* Re: Questions for article
@ 2008-06-03 20:48 Thomas King
2008-06-03 22:00 ` Martin K. Petersen
` (2 more replies)
0 siblings, 3 replies; 11+ messages in thread
From: Thomas King @ 2008-06-03 20:48 UTC (permalink / raw)
To: xfs
>
>
> On Tue, 3 Jun 2008, Thomas King wrote:
>
>> I am writing an article to answer Henry Newman's at
>> http://www.enterprisestorageforum.com/sans/features/article.php/3749926. I've
>> already been bugging folks on the ext4 mailing list and one of them mentioned
>> I
>> should also send some of the same questions to this list. Please let me know
>> if
>> I may do so.
>>
>> Thanks!
>> Tom King
>>
>>
>
> What are the questions?
>
> Justin.
For the most part, XFS is used for massive filesystems (hundreds of petabytes)
successfully in Linux (among other OS's). However, Mr. Newman still believes
there are details that he believes XFS doesn't include or Linux limits (such as
page sizes in x86 limiting block sizes).
With that preface, here are some questions:
-Is XFS fully RAID aware inthat it aligns metadata with RAID stripes? Some of
the information I see states XFS can get geometry information from LVM and MD,
but what about hardware RAID?
-Does XFS take advantage of T10 DIF (block protection?)?

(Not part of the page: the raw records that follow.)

/-- A long enough edge, by the state of the source (R28, R30). -/
theorem exec_edge (h : Watched s r) (hw : 100 ≤ w) : exec (.syncInEdge t w r) s = .next (
    if s.frm.holdover then
      (if (s.frm.lastEdgeT.map fun u => within u t (period s.cfg.active) (period s.cfg.active / 100)).getD false then
        { edgeTaken t s with frm := { (edgeTaken t s).frm with holdover := false, slew := true, srcValid := true, validT := t } }
       else syncErr (edgeTaken t s))
    else if !s.frm.srcValid then edgeAccepted t (edgeTaken t s)
    else if let some u := s.frm.edgeFrom then
      (if u + period s.cfg.active ≤ t then edgeAccepted t (edgeTaken t s) else syncErr (edgeTaken t s))
    else if within s.frm.tickT t (period s.cfg.active) (period s.cfg.active / 100) ||
        within s.frm.tickT t 0 (period s.cfg.active / 100) then edgeAccepted t (edgeTaken t s)
    else syncErr s) := by
  obtain ⟨hin, hsrc, hr⟩ := h
  have hgo : ¬ (srcOf s.cfg.active ≠ 1 || (act s 0x0100).getLsbD 2 = r) = true := by
    rw [show srcOf s.cfg.active = 1 from hsrc]
    simpa only [ne_eq, not_true, decide_false, Bool.false_or, decide_eq_true_eq] using hr
  exact congrArg Host.Outcome.next ((if_pos hin).trans ((if_neg hgo).trans (if_neg (by omega))))

/-! ### Holdover (R30) -/

/-- Three sync intervals of 2^-k s without a Sync lose network time. -/
theorem sourceLost_network {k : Nat} (h0 : fld (act s 0x0100) 1 0 = 0)
    (hk : s.net.syncLog.getD (-(fld (act s 0x0833) 2 0 : Int)) = -(k : Int)) :
    sourceLost s t = (!s.net.gm && decide (3000000000 ≤ (t - s.frm.validT) * 2 ^ k)) := by
  have hpos : (-(k : Int)).toNat = 0 ∧ (- -(k : Int)).toNat = k := by omega
  unfold sourceLost
  dsimp only
  rw [if_pos (show srcOf s.cfg.active = 0 from h0), hk, hpos.1, hpos.2]
  rfl

theorem sourceLost_edges (h1 : fld (act s 0x0100) 1 0 = 1) (ht : s.frm.validT + 3 * period s.cfg.active ≤ t) :
    sourceLost s t = true := by
  have hsrc : srcOf s.cfg.active = 1 := h1
  unfold sourceLost
  dsimp only
  rw [hsrc, if_neg (by decide)]
  simp only [decide_true, Bool.true_and, decide_eq_true_eq]
  omega

theorem sourceLost_local (h2 : 2 ≤ fld (act s 0x0100) 1 0) : sourceLost s t = false := by
  have hsrc : 2 ≤ srcOf s.cfg.active := h2
  unfold sourceLost
  dsimp only
  rw [if_neg (by omega), decide_eq_false (by omega)]
  rfl

theorem exec_holdoverEntry_none (hin : inService s = true) (h : sourceLost s t = false ∨ s.frm.holdover = true) :
    exec (.holdoverEntry t) s = .next s :=
  congrArg Host.Outcome.next ((if_pos hin).trans (if_neg (by obtain h | h := h <;> simp [h])))

theorem exec_holdoverEntry (hin : inService s = true) (hl : sourceLost s t = true) (hh : s.frm.holdover = false) :
    ∃ u, exec (.holdoverEntry t) s = .next u ∧ u.frm = { s.frm with holdover := true, slew := false, lastEdgeT := none } ∧
      Raised 66 (s.frm.srcAct.setWidth 32) s u := by
  refine ⟨_, congrArg Host.Outcome.next ((if_pos hin).trans (if_pos (by rw [hl, hh]; rfl))), raise_frm, ?_⟩
  exact raise_raised 66 _ _ (by decide)

/-! ### gPTP (R288, R289) -/

/-- Time information that is valid ends a holdover where network time is the source; the rest stays (R30). -/
theorem timeValid_spec : (timeValid s).now = s.now ∧ (timeValid s).net = s.net ∧ (timeValid s).evt = s.evt ∧
    (timeValid s).frm.no = s.frm.no ∧
    (fld (act s 0x0100) 1 0 = 0 → (timeValid s).frm.holdover = false ∧ (timeValid s).frm.srcValid = true) := by
  by_cases h0 : srcOf s.cfg.active = 0
  · unfold timeValid
    rw [if_pos h0]
    dsimp only
    by_cases hv : s.frm.holdover = true ∨ (!s.frm.srcValid) = true
    · rw [if_pos ⟨h0, hv⟩]
      exact ⟨rfl, rfl, rfl, rfl, fun _ => ⟨rfl, rfl⟩⟩
    · rw [if_neg fun h => hv h.2]
      refine ⟨rfl, rfl, rfl, rfl, fun _ => ⟨by simpa using fun h => hv (.inl h), by simp [h0]⟩⟩
  · unfold timeValid
    rw [if_neg h0]
    dsimp only
    rw [if_neg fun h => h0 h.1]
    exact ⟨rfl, rfl, rfl, rfl, fun h => absurd h h0⟩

-Does/Will XFS support NFS v4.1?
-Concerning the block-size limit, will this eventually be a thing of the past?
Mr. Newman's contention is massive filesystems should have much larger block
sizes, but he also contends that OSD is the eventual answer instead of using
block allocation.
-Is there anything else y'all would like folks to understand about XFS and
massive implementations?
Thanks!
Tom King
^ permalink raw reply [flat|nested] 11+ messages in thread* Re: Questions for article
2008-06-03 20:48 Questions for article Thomas King
@ 2008-06-03 22:00 ` Martin K. Petersen
2008-06-03 22:14 ` Eric Sandeen
2008-06-04 5:31 ` Christoph Hellwig
2 siblings, 0 replies; 11+ messages in thread
From: Martin K. Petersen @ 2008-06-03 22:00 UTC (permalink / raw)
To: Thomas King; +Cc: xfs
>>>>> "Thomas" == Thomas King <kingttx@tomslinux.homelinux.org> writes:
Thomas> -Is XFS fully RAID aware inthat it aligns metadata with RAID
Thomas> stripes? Some of the information I see states XFS can get
Thomas> geometry information from LVM and MD, but what about hardware
Thomas> RAID?
The stuff that queries MD/LVM for stripe unit/stripe size has been in
XFS for a while[1].
For hardware RAID there is no non-proprietary way to obtain the
information from the device. So whoever runs mkfs on a hardware RAID
device must manually specify the geometry using the sunit and swidth
parameters. That capability has been there since the dawn of time.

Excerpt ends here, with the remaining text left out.